>>>>>
/-- The first failing check of 6 to 12 and 14 (R65); check 14 was made when the header arrived. No check names a second
STRIPE_CLOSE of a stripe under another block_seq: it fails check 10; a FIGURES block and a STRIPE_CLOSE of one block_seq are both
accepted. In check 7 a JOB_CLOSE waits for the STRIPE_CLOSE of the stripes that are still held: one whose stripe has ended without
it blocks no more (DESIGN CHOICE, log entry 62). -/
def Chip.headerReason (c : Chip) (d : DieId) (h : Header) : Option Nat :=
  let g := (c.die d).grist
  let st := g.stripes.find? fun t => t.id == h.stripe && t.job == h.job
  let isJob := h.type = 1 || h.type = 5
  if h.job = 0 || h.job = 0xFFFFFFFF || (h.type = 1 && (g.jobs.any (!·.closing) || 2 ≤ g.jobs.length)) ||
    (h.type ≠ 1 && (g.job? h.job).isNone)
  then some 0x06
  else if h.stripe = 0xFFFFFF || (isJob && h.stripe ≠ 0) ||
    (h.type = 2 && g.stripes.any fun t => t.id == h.stripe && t.job != h.job) ||
    ((h.type = 3 || h.type = 4) && st.isNone) ||
    (h.type = 5 && g.stripes.any fun t => t.job == h.job && t.closeSeq.isNone) ||
    (h.type = 2 && ((g.job? h.job).map (·.closing)).getD false)
  then some 0x07
  else if h.type = 2 && st.isNone && 3 ≤ g.stripes.length then some 0x08
  else if h.seq = 0xFFFFFFFF || ((isJob || h.type = 2) && h.seq ≠ 0) || ((h.type = 3 || h.type = 4) &&
    (h.seq = 0 || !(match st with | some t => t.nextFeed ≤ h.seq && h.seq ≤ t.nextFeed + 255 | none => false)))
  then some 0x09
  else if (isJob && (h.vFirst ≠ 0 || h.vLast ≠ 0)) || h.vLast = 0xFFFFFFFF || h.vLast < h.vFirst ||
    (match st with
     | some t =>
       (h.type = 3 && !(t.vFirst ≤ h.vFirst && h.vLast ≤ t.vLast && t.orderOk h.seq h.vFirst)) ||
       (h.type = 4 && !(t.vFirst == h.vFirst && h.vLast == t.vLast && t.orderOk h.seq (t.vLast + 1) &&
         t.closeSeq.isNone))
     | none => false)
  then some 0x0A
  else if (h.type = 3 && (h.compLen = 0 || 0x400000 < h.compLen)) || (h.type ≠ 3 && h.compLen ≠ 0) then some 0x0B
  else if (h.type = 3 && (h.origLen < 4 || 0x4000000 < h.origLen || h.origLen % 4 ≠ 0)) ||
    (h.type ≠ 3 && (h.origLen ≠ 0 || h.origCrc ≠ 0))
  then some 0x0C
  else if (c.die d).gr.rxShort then some 0x0E
  else none

/-- The first failing check of 2 to 5 (R65). -/
def Chip.earlyReason (c : Chip) (d : DieId) (h : Header) : Option Nat :=
  if h.type = 0 || 5 < h.type then some 0x02
  else if h.version ≠ 1 then some 0x03
  else if !h.clean || (h.caskStore && h.type ≠ 2) then some 0x04
  else if h.die ≠ dieNo d || h.moduleId ≠ c.moduleId then some 0x05
  else none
<<<<<
> [Instructions to follow]: Your answer must be the line holding "else if h.die" and every later line of the entries above, written out exactly, and nothing else.

> [Output for this exercise]:
  else if h.die ≠ dieNo d || h.moduleId ≠ c.moduleId then some 0x05
  else none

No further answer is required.